Belgian technology targets UK
OVAM, the Flemish equivalent of the UK's Environment Agency, was first given powers to enforce clean-up of contaminated sites by a Parliamentary Waste Decree of 1981. In the UK, by contrast, similar powers will only come into force with the implementation of Part IIA of the 1990 Environmental Protection Act - due this Summer. In short? The Belgians are coming.
OEC boasts a full multi-disciplinary capability for major soil and groundwater remediation projects, specialising in turnkey, integrated solutions. Its core activities include ex-situ and in-situ treatments of water, soil and silt, site remediation and recycling, and landfill construction and capping.
The company's technological armoury includes award-winning mobile and semi-mobile soil and groundwater treatment and recycling facilities; in-situ and ex-situ bioremediation and physico-chemical techniques; and advanced technologies for removal of heavy metals such as bi-polar electrolysis and Metasorb, a new granular adsorbent for large-scale water decontamination projects.
Soils NV, an OEC sister company operating in Belgium, has demonstrated that bipolar electrolysis is a cost-effective option for the removal of arsenic and other heavy metal contaminants from groundwater. A pilot project at a heavily contaminated zinc refinery site, for a large Belgian non-ferrous metals group, centred on an area which served as an industrial landfill for over 100 years. Leachate has contaminated the groundwater with high levels of arsenic, zinc and cadmium, to depths of up to 80m.

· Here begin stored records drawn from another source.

-- ==== Sys2Proof/Machine/Check.lean ====
section
/-! DEFINITION. `CHECK` (R451): the rules of a staged configuration, and the first that it breaks (R144, R292, R328, R339,
R348, R350, R382, R395, R427, R448). -/

namespace Sys2Proof.Machine

/-! ## The configuration that is checked (R448) -/

/-- The elements of RWS entries in a scope whose staged and applied values differ. -/
def State.changed (s : State) (scope : Nat) : List Nat :=
  let differs (k : Nat) : Bool := Store.get regDefault s.staged k ≠ Store.get regDefault s.regs k
  let mine (k : Nat) : Bool := (regObj k).info.acc = .rws && inScope scope (regObj k) (regCopy k)
  let a := (s.staged.map Prod.fst).filter fun k => mine k && differs k
  let b := (s.regs.map Prod.fst).filter fun k => mine k && differs k && !a.contains k
  a ++ b

/-- Elements of the staging image taken over into the applied values. -/
def State.takeStaged (s : State) : List Nat → State
  | [] => s
  | k :: r => State.takeStaged { s with regs := Store.set regDefault s.regs k (Store.get regDefault s.staged k) } r

/-- The state with the staged values of a scope in force: what `CHECK` judges. -/
def State.candidate (s : State) (scope : Nat) : State := s.takeStaged (s.changed scope)

/-- A rule broken: its set and number, and the entry (R451). -/
structure Broken where
  set  : Nat
  rule : Nat
  idx  : Nat
  sub  : Nat
deriving DecidableEq, Repr

/-- The place of a broken rule in the ascending order of R451. -/
def Broken.key (b : Broken) : Nat := b.set * 2 ^ 32 + b.rule * 2 ^ 24 + b.idx * 2 ^ 8 + b.sub

/-- The first of broken rules. -/
def firstBroken : List Broken → Option Broken
  | [] => none
  | b :: r =>
    match firstBroken r with
    | none => some b
    | some c => if c.key < b.key then some c else some b

/-- The rule code of R451: 0 when every rule holds. -/
def ruleCode : Option Broken → Nat
  | none => 0
  | some b => b.set * 2 ^ 24 + b.rule * 2 ^ 16

/-- A rule broken when a condition holds. -/
def brokenIf (c : Bool) (set rule idx sub : Nat) : List Broken := if c then [⟨set, rule, idx, sub⟩] else []

/-! ## Set 0x01: values -/

/-- The value is a power of two. -/
def isPow2 (v : Nat) : Bool := v ≠ 0 && 2 ^ Nat.log2 v = v

/-- The values that an RWS entry permits, by its meaning. An address whose structure has an alignment is a multiple of it
(DEDUCED 30). -/
def rwsPermits (o : Obj) (v : Nat) : Bool :=
  match o with
  | .paceRunahead => v ≤ 8
  | .consK => v ≤ 16
  | .consLevel => v ≤ 2
  | .dikeSplit => v = 1 || v = 2 || v = 4 || v = 8 || v = 16 || v = 32
  | .ccScratchWays => v ≤ 8
  | .hbmRetire => v / 256 % 8 ≤ 5
  | .portalMode => v ≤ 2
  | .refSelect => v ≤ 2
  | .recoveryReason => v ≤ 2
  | .faultSet => v / 2 ^ 27 % 8 ≤ 5
  | .logRingEntries => 256 ≤ v && v ≤ 65536 && isPow2 v
  | .depotSlotBytes | .saveVa | .faultQueueVa | .outImageVa => v % 65536 = 0
  | .pacePlanVa | .mcastTableVa | .consTableVa => v % 64 = 0
  | _ => true

/-- The reserved bits of an element of an RWS entry. -/
def rwsReserved (o : Obj) : Nat :=
  match o with
  | .rankMap | .loanCoords | .portalGroup => 0x7FFF0000
  | .faultSet => 0x07FF0000
  | .portalSelf => 0x7FC00000
  | .hbmRetire => 0x48C0
  | _ => 0

/-- The entries that must be applied at a global instant (R175, R283, R376, R451). -/
def globalEntry (o : Obj) : Bool :=
  o = .consK || o = .consTableVa || o = .consLevel || o = .splitLen || o = .members || o = .rankMap

/-- `SHX_RANK` differs from the rank that `RANK_MAP` gives `SHX_COORD` (R380): its own element names another coordinate, or is not
valid while another rank's names this one. -/
def State.rankOff (v : State) : Bool :=
  match v.coordOf (v.rdN .shxRank) with
  | none => v.regs.any fun e => regObj e.1 = .rankMap && bit 31 e.2 && bits 15 0 e.2 = v.rdN .shxCoord
  | some c => c ≠ v.rdN .shxCoord

/-- Rule set 0x01. `local_`: the change is made by a local form (R452). -/
def State.checkValues (s v : State) (scope : Nat) (local_ : Bool) : List Broken :=
  let one (k : Nat) (x : W64) : List Broken :=
    let o := regObj k
    let n := regCopy k
    if o.info.acc = .rws && inScope scope o n then
      brokenIf (!rwsPermits o x.toNat) 1 1 (o.indexAt n) o.info.sub ++
        brokenIf (Nat.land x.toNat (rwsReserved o) ≠ 0) 1 2 (o.indexAt n) o.info.sub
    else []
  (v.regs.flatMap fun e => one e.1 e.2) ++
    brokenIf (scope = 0x10 && v.rankOff) 1 1 0x8000 1 ++
    (if local_ && 1 < v.memberList.length then
      ((s.changed scope).filter fun k => globalEntry (regObj k)).map fun k =>
        ⟨1, 4, (regObj k).indexAt (regCopy k), (regObj k).info.sub⟩
    else [])

/-! ## Sets 0x02 to 0x0C -/

/-- The contexts of a scope. -/
def scopeCtxs (scope : Nat) : List CtxId := allCtx.filter fun c => scope = 0x10 || c.val = scope

/-- The context is IDLE. -/
def State.isIdle (s : State) (c : CtxId) : Bool := (s.ctx c).st = .idle

/-- The bitmap of a context. -/
def State.bitmap (s : State) (c : CtxId) : Nat := s.rdN .ctxPartitions c.val

/-- The bitmap of a partition's clusters. -/
def State.partMask (s : State) (p : Nat) : Nat := (2 ^ s.partSize - 1) * 2 ^ (p * s.partSize)

/-- The fuse map retires an engine, or its cluster, for good (R36). -/
def State.fused (s : State) (core : Nat) : Bool :=
  (if core < 64 then s.fuses.enginesLo.getLsbD core else s.fuses.enginesHi.getLsbD (core - 64)) ||
    s.fuses.clusters.getLsbD (core / 4)

/-- An engine is in the gang of a configuration: not excluded, and neither it nor its cluster retired (R36, R157, R159). -/
def State.inGang (v : State) (core : Nat) : Bool :=
  !(if core < 64 then (v.rd .gangExcludeLo).getLsbD core else (v.rd .gangExcludeHi).getLsbD (core - 64)) &&
    !(v.rd .clusterRetire).getLsbD (core / 4) && !v.fused core

/-- Rule set 0x02: dike partitions (R144). -/
def State.checkDikes (s v : State) (scope : Nat) : List Broken :=
  if !rwsPermits .dikeSplit (v.rdN .dikeSplit) then []
  else
    let parts := List.range (v.rdN .dikeSplit)
    let split := v.rdN .dikeSplit ≠ s.rdN .dikeSplit
    ((scopeCtxs scope).flatMap fun c =>
      let p := v.bitmap c
      let idx := 0xB100 + c.val
      let others := allCtx.filter fun d => if scope = 0x10 then d.val < c.val else d ≠ c
      let owned := parts.filter fun q => Nat.land p (v.partMask q) = v.partMask q
      brokenIf (parts.any fun q => Nat.land p (v.partMask q) ≠ 0 && Nat.land p (v.partMask q) ≠ v.partMask q) 2 1 idx 3 ++
        brokenIf (others.any fun d => Nat.land p (v.bitmap d) ≠ 0) 2 2 idx 3 ++
        brokenIf (p ≠ s.bitmap c && !s.isIdle c) 2 3 idx 3 ++
        brokenIf (owned.any fun q =>
          let cls := rangeFrom (q * v.partSize) v.partSize
          !(cls.all fun k => (v.rd .clusterRetire).getLsbD k || v.fuses.clusters.getLsbD k) &&
            !((rangeFrom (4 * q * v.partSize) (4 * v.partSize)).any v.inGang)) 2 4 idx 3) ++
      brokenIf (scope = 0x10 && split && allCtx.any fun c => (v.bitmap c ≠ 0 || s.bitmap c ≠ 0) && !s.isIdle c) 2 3 0x4003 0 ++
      brokenIf (scope = 0x10 && s.rd .clusterRetire &&& ~~~ v.rd .clusterRetire ≠ 0) 2 5 0x4003 1

/-- A retirement is requested by a configuration: die, stack and pseudo-channel. A request is a staged value that differs
from the applied one (DEDUCED 31). -/
def State.retireAsked (s v : State) : Option (Nat × Nat × Nat) :=
  let w := v.rd .hbmRetire
  if bit 15 w && w ≠ s.rd .hbmRetire then some (bits 13 12 w, bits 10 8 w, bits 5 0 w) else none

/-- An enabled polder reaches into the bands of a die from the k-th on (R339, R347). -/
def Polder.meetsBand (p : Polder) (d k : Nat) : Bool :=
  k ≠ 0 && decide (p.base < (d + 1) * dieBytes) && decide (d * dieBytes + bandStart k < p.limit)

/-- The enabled polders of a configuration. -/
def State.polders (v : State) : List Polder := ((List.range 256).map v.polder).filter Polder.enable

/-- The bands of a die in use or staged. -/
def State.bandsOf (s v : State) (d : Nat) : Nat :=
  min 4 ((s.retired d).length + (match s.retireAsked v with
    | some (e, _, _) => (e = d : Bool).toNat
    | none => 0))

/-- Reserved bits of entry j of `POLDER_TABLE`, or a reserved `KIND` (R337). -/
def State.polderRsvd (v : State) (j : Nat) : Bool :=
  let w (k : Nat) := v.rd .polderTable 0 (4 * j + k)
  bits 62 42 (w 0) ≠ 0 || bits 15 0 (w 0) ≠ 0 || bits 63 42 (w 1) ≠ 0 || bits 15 0 (w 1) ≠ 0 || bits 47 32 (w 2) ≠ 0 ||
    bits 63 16 (w 3) ≠ 0 || bits 11 10 (w 3) ≠ 0 || 4 < bits 15 12 (w 3)

/-- Two polders overlap. -/
def Polder.meets (a b : Polder) : Bool := decide (a.base < b.limit) && decide (b.base < a.limit)

/-- Some two elements of a list are in a relation. -/
def anyPair {α : Type} (f : α → α → Bool) : List α → Bool
  | [] => false
  | a :: r => r.any (f a) || anyPair f r

/-- Rule set 0x03: the polder table (R339). -/
def State.checkPolders (s v : State) (scope : Nat) : List Broken :=
  if scope ≠ 0x10 then []
  else
    let ps := v.polders
    let any (f : Polder → Bool) : Bool := ps.any f
    brokenIf (any (fun p => p.limit ≤ p.base || 4 * dieBytes < p.limit) ||
      (List.range 256).any fun j => (v.polder j).enable && v.polderRsvd j) 3 1 0x3000 4 ++
      brokenIf (anyPair Polder.meets ps) 3 2 0x3000 4 ++
      brokenIf (any fun p => (List.range 4).any fun d => p.meetsBand d (s.bandsOf v d)) 3 3 0x3000 4 ++
      brokenIf (any fun p => p.kind = 1 && (!p.grants 4 || p.grants 1 || p.grants 3 || p.grants 6)) 3 4 0x3000 4 ++
      brokenIf (any fun p => p.kind = 4 && (!p.grants 9 || p.grants 1)) 3 5 0x3000 4 ++
      brokenIf (any fun p => p.kind = 3 && (p.grants 1 || p.grants 3 || p.grants 4 || p.grants 6)) 3 6 0x3000 4

/-- Rule set 0x04: pseudo-channel retirement (R348). -/
def State.checkRetire (s v : State) (scope : Nat) : List Broken :=
  match if scope = 0x10 then s.retireAsked v else none with
  | none => []
  | some (d, h, p) =>
    let n := (s.retired d).length
    brokenIf ((s.retired d).contains (h, p)) 4 1 0x3000 2 ++
      brokenIf (4 ≤ n) 4 2 0x3000 2 ++
      brokenIf (s.rdN .retireState 0 d = 1) 4 3 0x3000 2 ++
      brokenIf (n < 4 && v.polders.any fun q => q.meetsBand d (n + 1)) 4 4 0x3000 2

/-- The registered collections of a context in a configuration, as they are read; an element names the address of its low 48 bits
(DESIGN CHOICE 157). -/
def State.registryReads (v : State) (c : CtxId) : List (Except Stop Coln) :=
  ((v.rdRange .embRegistry c.val 0 16).filter (· ≠ 0)).map fun w => v.colnAt (v.stepReq c) (bits 47 0 w)

/-- The registered collections, each as far as it can be read. -/
def State.registry (v : State) (c : CtxId) : List (Option Coln) := (v.registryReads c).map Except.toOption

/-- Rule set 0x05: the vitrine registry (R292). A partition whose clusters are all retired is not owned for it (DESIGN CHOICE 158). -/
def State.checkRegistry (s v : State) (scope : Nat) : List Broken :=
  (scopeCtxs scope).flatMap fun c =>
    let idx := 0x6500 + c.val
    let xs := v.registry c
    let known := xs.filterMap id
    let others := (allCtx.filter fun d => d ≠ c).flatMap fun d => (v.registry d).filterMap id
    let parts := v.ownedParts c
    brokenIf (xs.any fun x =>
      match x with
      | none => true
      | some x => 2 ≤ x.kind || x.rsvd || v.badColn c x || x.slots = 0) 5 1 idx 1 ++
      brokenIf (known.any fun x => !parts.contains x.part ||
        !((v.partClusters x.part).any fun k => k / 8 = x.die)) 5 2 idx 1 ++
      brokenIf (known.any fun x => (v.shareOf x.part).2 < 64 * x.vitOff + x.slots * x.pitch) 5 3 idx 1 ++
      brokenIf (anyPair (fun a b => regionsMeet a.region b.region) known ||
        known.any fun a => others.any fun b => regionsMeet a.region b.region) 5 4 idx 1 ++
      brokenIf ((v.rdRange .embRegistry c.val 0 16 ≠ s.rdRange .embRegistry c.val 0 16) && !s.isIdle c) 5 5 idx 1

/-- The partner of a rank (R395). -/
def State.partnerOf (v : State) (r : Nat) : Nat := v.rdN .partnerMap 0 r

/-- The bytes that the depot polder holds from `DEPOT_PA` on: eight slots and their hash areas (R392). -/
def State.depotBytes (v : State) : Nat := 8 * v.rdN .depotSlotBytes + v.rdN .depotSlotBytes / 1024

/-- The polder grants what a depot needs and no other write (R392). -/
def Polder.isDepot (p : Polder) : Bool :=
  p.kind = 2 && p.grants 5 && p.grants 6 && !p.grants 1 && !p.grants 3 && !p.grants 4 && !p.grants 8

/-- Rule set 0x06: partners and loans (R395). A domain of one has no partners to assign, and no depot unless `DEPOT_PA` names one
(DEDUCED 32). -/
def State.checkPartners (v : State) (scope : Nat) : List Broken :=
  if scope ≠ 0x10 then []
  else
    let ms := v.memberList
    let many := decide (1 < ms.length)
    let label (r : Nat) : Nat := ((v.coordOf r).map fun c => v.rdN .pwrDomain 0 c).getD 0xFFFF
    let mapped (c : Nat) : Bool := v.regs.any fun e => regObj e.1 = .rankMap && bit 31 e.2 && bits 15 0 e.2 = c
    brokenIf (many && ms.any fun r => v.partnerOf r = r || !ms.contains (v.partnerOf r)) 6 1 0x9000 2 ++
      brokenIf (many && ms.any fun r =>
        label r = 0xFFFF || label (v.partnerOf r) = 0xFFFF || label r = label (v.partnerOf r)) 6 2 0x9000 3 ++
      brokenIf (many && ms.any fun q => 4 < (ms.filter fun r => v.partnerOf r = q).length) 6 3 0x9000 2 ++
      brokenIf ((many || v.rdN .depotPa ≠ 0) && !v.polders.any fun p => p.isDepot && p.holds (v.rdN .depotPa) v.depotBytes) 6 4 0x9000 0 ++
      brokenIf ((v.rdRange .loanCoords 0 0 256).any fun w => bit 31 w && mapped (bits 15 0 w)) 6 5 0x9000 4 ++
      brokenIf (v.rdN .sharedStripes = 0 || ms.length < v.rdN .sharedStripes) 6 6 0x9000 5

/-- The valid ranks of `PORTAL_GROUP`. -/
def State.portalRanks (v : State) : List Nat :=
  ((v.rdRange .portalGroup 0 0 64).filter fun w => bit 31 w).map fun w => bits 15 0 w

/-- Rule set 0x07: the portal group (R427). -/
def State.checkPortal (s v : State) (scope : Nat) : List Broken :=
  if scope ≠ 0x10 then []
  else
    let mode := v.rdN .portalMode
    let w := v.rd .portalGroup
    let self := v.rd .portalSelf
    let changed (o : Obj) (n : Nat) : Bool := v.rdRange o 0 0 n ≠ s.rdRange o 0 0 n
    let quiet := allCtx.all fun c => s.isIdle c && !bit 31 (s.rd .sqCfg c.val) && !bit 31 (s.rd .cqCfg c.val)
    brokenIf (mode = 1 && !(bit 31 w && bits 15 0 w = v.rdN .shxRank)) 7 1 0x8000 0x15 ++
      brokenIf (!decide v.portalRanks.Nodup) 7 2 0x8000 0x15 ++
      brokenIf (v.portalRanks.any fun r => (v.coordOf r).isNone) 7 3 0x8000 0x15 ++
      brokenIf (mode = 2 && !(bit 31 self && 1 ≤ bits 21 16 self)) 7 4 0xB000 2 ++
      (if quiet then [] else
        brokenIf (changed .portalMode 1) 7 5 0x8000 0x14 ++ brokenIf (changed .portalGroup 64) 7 5 0x8000 0x15 ++
          brokenIf (changed .portalSelf 1) 7 5 0xB000 2)
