-- ==== Sys2Proof/Machine/Reduce.lean ====
section
/-! DEFINITION. `REDUCE`: its header, the dense and the sparse reduction, and what arrives for it (R174, R316, R367–R371). -/

namespace Sys2Proof.Machine

/-! ## Receiving packets (R360, R364, R366, R376) -/

/-- Every member of the epoch that a broadcast or a unicast packet names acts on it. -/
def State.isHere (s : State) (k : Packet) : Bool :=
  if k.dstRank = 0xFFFF then s.memberList.contains (s.rdN .shxRank) else k.dst = s.rdN .shxCoord

/-- A packet that arrives goes on where others await it (R364, R366): a broadcast along its tree, one in transit on its route. -/
def State.passOn (s : State) (k : Packet) : State :=
  if k.dstRank = 0xFFFF then s.treeSend k else if k.dst ≠ s.rdN .shxCoord then s.forward k else s

/-- A resent packet that the port of its mark had already delivered (R359): by the count of the port here that the failed port is wired
to, as it stood when its link went down. -/
def State.again (s : State) (k : Packet) : Bool :=
  match k.via, k.mark with
  | some _, some (p, n) => decide (n < (s.port (pairedPort p)).gone.getD (s.port (pairedPort p)).got)
  | _, _ => false

/-- A packet counted on the port on which it comes, and the pair of VC and dateline class noted whose buffer it fills (R359,
R362). -/
def State.landed (s : State) (k : Packet) : State × Packet :=
  match k.via with
  | none => (s, k)
  | some (p, _) => (s.setPort p.val { s.port p.val with got := (s.port p.val).got + 1 }, { k with via := some (p, creditIx k) })

/-- A packet in transit: unicast to another module. -/
def State.inTransit (s : State) (k : Packet) : Bool := k.dstRank ≠ 0xFFFF && k.dst ≠ s.rdN .shxCoord

/-- What the fabric does with a packet that arrives: it is counted on its port and goes on where others await it; its buffer is freed
at once, or, of one in transit, when it has left (R362, R364, R366). -/
def State.allowIn (s : State) (k : Packet) : State :=
  let (s, k) := s.landed k
  if s.inTransit k then s.passOn k else (s.passOn { k with via := none }).giveBack k

/-- A packet that the fabric takes no further: a repetition (R359), or one of a reserved type (R361). -/
def State.refusePacket (s : State) (k : Packet) : State :=
  let (s', k') := s.landed k
  let s' := s'.giveBack k'
  if s.again k then s' else s'.fabricDrop

/-- A packet arrives: it goes on, and the module acts on one that is for it when its CRC holds (R359–R361, R364, R366). -/
def State.receive (s : State) (k : Packet) (act : State → State) : State :=
  if s.again k || !knownType k.type then s.refusePacket k
  else
    let s := s.allowIn k
    if !s.isHere k then s
    else if k.good then act s
    else s.fabricDrop

/-- A collective or token packet is of the receiver's epoch and from one of its members (R367, R376). -/
def State.current? (s : State) (k : Packet) : Bool := k.epoch = s.rdN .epoch && s.isMember k.srcRank

/-- A collective packet: one of another epoch, or from a rank that is no member, is discarded (R367, R376). -/
def State.receiveColl (s : State) (k : Packet) (act : State → State) : State :=
  s.receive k fun s => if s.current? k then act s else s.fabricDrop

/-! ## The forms of a slice (R369) -/

/-- The compressed form of elements of a size: a bitmap, and the elements that are not ±0. -/
def compress (size : Nat) (cs : List Nat) : List Byte :=
  let live (c : Nat) : Bool := c % 2 ^ (8 * size - 1) ≠ 0
  let bitmap := (List.range (ceilDiv cs.length 8)).map fun b =>
    BitVec.ofNat 8 (((List.range 8).map fun i => if live (cs.getD (8 * b + i) 0) then 2 ^ i else 0).foldl (· + ·) 0)
  bitmap ++ (cs.filter live).flatMap (leBytes size)

/-- The elements of a compressed slice of n elements; every 0 bit is +0. -/
def expandFrom (size : Nat) (map : List Byte) (n : Nat) : Nat → Nat → List Nat
  | 0, _ => []
  | m + 1, at_ =>
    let k := n - (m + 1)
    if mapBit map k then
      leNat ((map.drop (ceilDiv n 8 + size * at_)).take size) :: expandFrom size map n m (at_ + 1)
    else 0 :: expandFrom size map n m at_

/-- The elements of a slice in either form. -/
def sliceOf (size n : Nat) (packed : Bool) (bs : List Byte) : List Nat :=
  if packed then expandFrom size bs n n 0 else (List.range n).map fun k => leNat ((bs.drop (size * k)).take size)

/-- The data of a slice and whether it is compressed: the shorter form. -/
def slicePacked (size : Nat) (cs : List Nat) : List Byte × Bool :=
  let a := padGranules (cs.flatMap (leBytes size))
  let b := padGranules (compress size cs)
  if b.length < a.length then (b, true) else (a, false)

/-! ## A reduction's geometry (R368) -/

/-- Bytes of an element of `DFMT`. -/
def Desc.rSize (d : Desc) : Nat := if d.rDfmt = 6 then 2 else 4

/-- Dense chunks. -/
def Desc.rChunks (d : Desc) : Nat := ceilDiv d.rBytes 65536

/-- The first byte of a chunk and its bytes. -/
def Desc.rChunk (d : Desc) (k : Nat) : Nat × Nat := (65536 * k, min 65536 (d.rBytes - 65536 * k))

/-- FP32 elements of one packet. -/
def sliceElems : Nat := 1024

/-- The members below a position that send it their partials: p + 2^j for the levels that p closes (R368). -/
def treeChildren (p n : Nat) : List Nat :=
  ((List.range 17).takeWhile fun j => p % 2 ^ (j + 1) = 0).filterMap fun j => if p + 2 ^ j < n then some (p + 2 ^ j) else none

/-- The position that a member's partial goes to. -/
def treeParent (p : Nat) : Nat :=
  match (List.range 17).find? fun j => p / 2 ^ j % 2 = 1 with
  | some j => p - 2 ^ j
  | none => 0

/-! ## What has been received -/

/-- The reduction of a context by its order; an empty one when nothing has arrived. -/
def State.coll (s : State) (c : CtxId) (order : Nat) : Coll :=
  (s.fabric.colls.find? fun x => x.ctx == c && x.order == order).getD ⟨c, order, [], [], false, false⟩

/-- A reduction replaced. -/
def State.setColl (s : State) (x : Coll) : State :=
  { s with fabric := { s.fabric with
    colls := (s.fabric.colls.filter fun y => !(y.ctx == x.ctx && y.order == x.order)) ++ [x] } }

/-- The reductions that satisfy a condition forgotten. -/
def State.dropColls (s : State) (f : Coll → Bool) : State :=
  { s with fabric := { s.fabric with colls := s.fabric.colls.filter fun x => !f x } }

/-- The positions of a step's `REDUCE` commands in its lead list. -/
def State.redSeqs (s : State) (c : CtxId) (p : Program) : List Nat :=
  (List.range (bits 31 0 p.p1)).filter fun k =>
    match s.descAt c p .lead k with
    | some d => d.opcode = 9
    | none => false

/-- `OP_SEQ` of a step's n-th `REDUCE`: the low 16 bits of its `STEP`, and n (DESIGN CHOICE 26). -/
def redSeq (step : W64) (n : Nat) : Nat := step.toNat % 65536 * 65536 + n % 65536

/-- `OP_SEQ` of an item: every member gives its step's `REDUCE` commands the same ones (R367). -/
def State.redOrder (s : State) (i : Item) : Nat :=
  match s.progOf i.ctx i.ahead with
  | none => redSeq i.step 0
  | some p => redSeq i.step ((s.redSeqs i.ctx p).filter (· < i.seq)).length

/-- The `REDUCE` of a step with an `OP_SEQ` has committed here, or its step is over. -/
def State.redOver (s : State) (c : CtxId) (step : W64) (order : Nat) : Bool :=
  match (s.ctx c).prog with
  | none => step.toNat ≤ s.rdN .ctxStep c.val
  | some p =>
    if p.step ≠ step then step.toNat < p.step.toNat
    else
      match (s.redSeqs c p)[order % 65536]? with
      | none => false
      | some k => (s.ctx c).done.contains (.lead, k)

/-- `ARG` of a partial or a result: the byte offset or row, the compressed bit, what it is (0 dense, 1 a part of a row, 2
the end of the rows, with their number), and the part of a row (DESIGN CHOICE 26). -/
def redArg (at_ : Nat) (packed : Bool) (kind part : Nat) : W64 :=
  BitVec.ofNat 64 (part % 2 ^ 20 * 2 ^ 44 + kind % 8 * 2 ^ 41 + packed.toNat * 2 ^ 40 + at_ % 2 ^ 40)

/-- What a packet of a reduction carries. -/
def redKind (k : Packet) : Nat := bits 43 41 k.w2
/-- Its byte offset or row. -/
def redAt (k : Packet) : Nat := bits 39 0 k.w2
/-- Its part of a row. -/
def redPart (k : Packet) : Nat := bits 63 44 k.w2
/-- It is compressed. -/
def redPacked (k : Packet) : Bool := bit 40 k.w2

/-- The FP32 elements of a chunk from a rank's packets of a type: none until every slice is there. -/
def Coll.chunk (x : Coll) (type rank size off elems : Nat) : Option (List Nat) :=
  ((List.range (ceilDiv elems sliceElems)).mapM fun k =>
    let n := min sliceElems (elems - sliceElems * k)
    (x.parts.find? fun p => p.type = type && p.srcRank = rank && redKind p = 0 && redAt p = off + sliceElems * k * size).map
      fun p => sliceOf 4 n (redPacked p) p.data).map List.flatten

The new research was undertaken in close association with IWT, the Flemish Institute for Scientific and Technological Research. This extensive body of work has confirmed the relative insensitivity of bipolar electrolysis to the complex composition of contaminated groundwaters - a factor that has underpinned its successful use.
The system is based on the separation of anode and cathode in the electrolysis cell by means of a bipolar electrode, creating a cathode and anode cell. Both cells are divided by membranes, forming four distinct compartments. By applying an appropriate electric current and varying the make-up of the membranes and electrodes, the electro-chemical conditions in each compartment may be finely adjusted. Metals such as copper, cadmium, zinc and lead may be precipitated as hydroxides. Mercury can be removed as a carbonate, while arsenic can be precipitated in the form of arsenates.
The prototype bipolar electrolysis unit, with a capacity of 20m3/hr, has been in operation for the past twelve months, demonstrating that it would be possible to build and successfully operate - over an extended period of years, if necessary - a large-scale, high efficiency bipolar electrolysis decontamination system. Success at the pilot site will encourage the large-scale application of bipolar electrolysis at other contaminated sites in Western Europe.
Project manager Stany Pensaert says: "Removal of arsenic to levels specified in new groundwater quality standards is a major challenge. Arsenic behaves very differently from other metal pollutants, as it is dissolved in anionic form (arsenite or arsenate) and cannot be precipitated as a hydroxide. Most traditional techniques rely on an insoluble arsenate, such as ferric or calcium arsenate. Our technology is based on oxidizing arsenite into arsenate, which reacts with ferric ions brought into solution by electrolytical dissolution of an iron anode."
The pilot unit exceeded expectations, reducing arsenic levels in groundwater from 0.6mg/l to below 0.02mg/l, seven per cent above the baseline requirement of 90%. The best that could be hoped for from traditional approaches would be 0.1mg/l. Zinc and cadmium levels were also reduced to dramatically low levels. The demand for power ran at below 1.2kWhr/m3 of groundwater - at a cost of around 12p/m3. Cost-efficiency would be even better for a larger system, with a capacity of perhaps 200m3/hr.
Further innovations developed in-house by DEME specialists, and now offered by OEC on the UK market, include a highly efficient pumping system for extraction of pure product from water tables, pump and heat techniques, sparging, horizontal drainage installation techniques for sludge consolidation, and hydrobotanic facilities for cost-effective small-scale wastewater treatment. Several of these "alternative" facilities, using floating reed beds to extract impurities, are operating successfully on commercial contracts in Belgium.
OEC Technical and Commercial Executive Ivo Pallemans says: "We are actively seeking project partnerships with private or public organisations in the UK to implement our know-how on contaminated soil, sludge and groundwater treatment, remediation and restoration of industrial sites, waste management, construction of confined disposal sites, and engineering, installation and operation of soil and sludge treatment/recycling centres."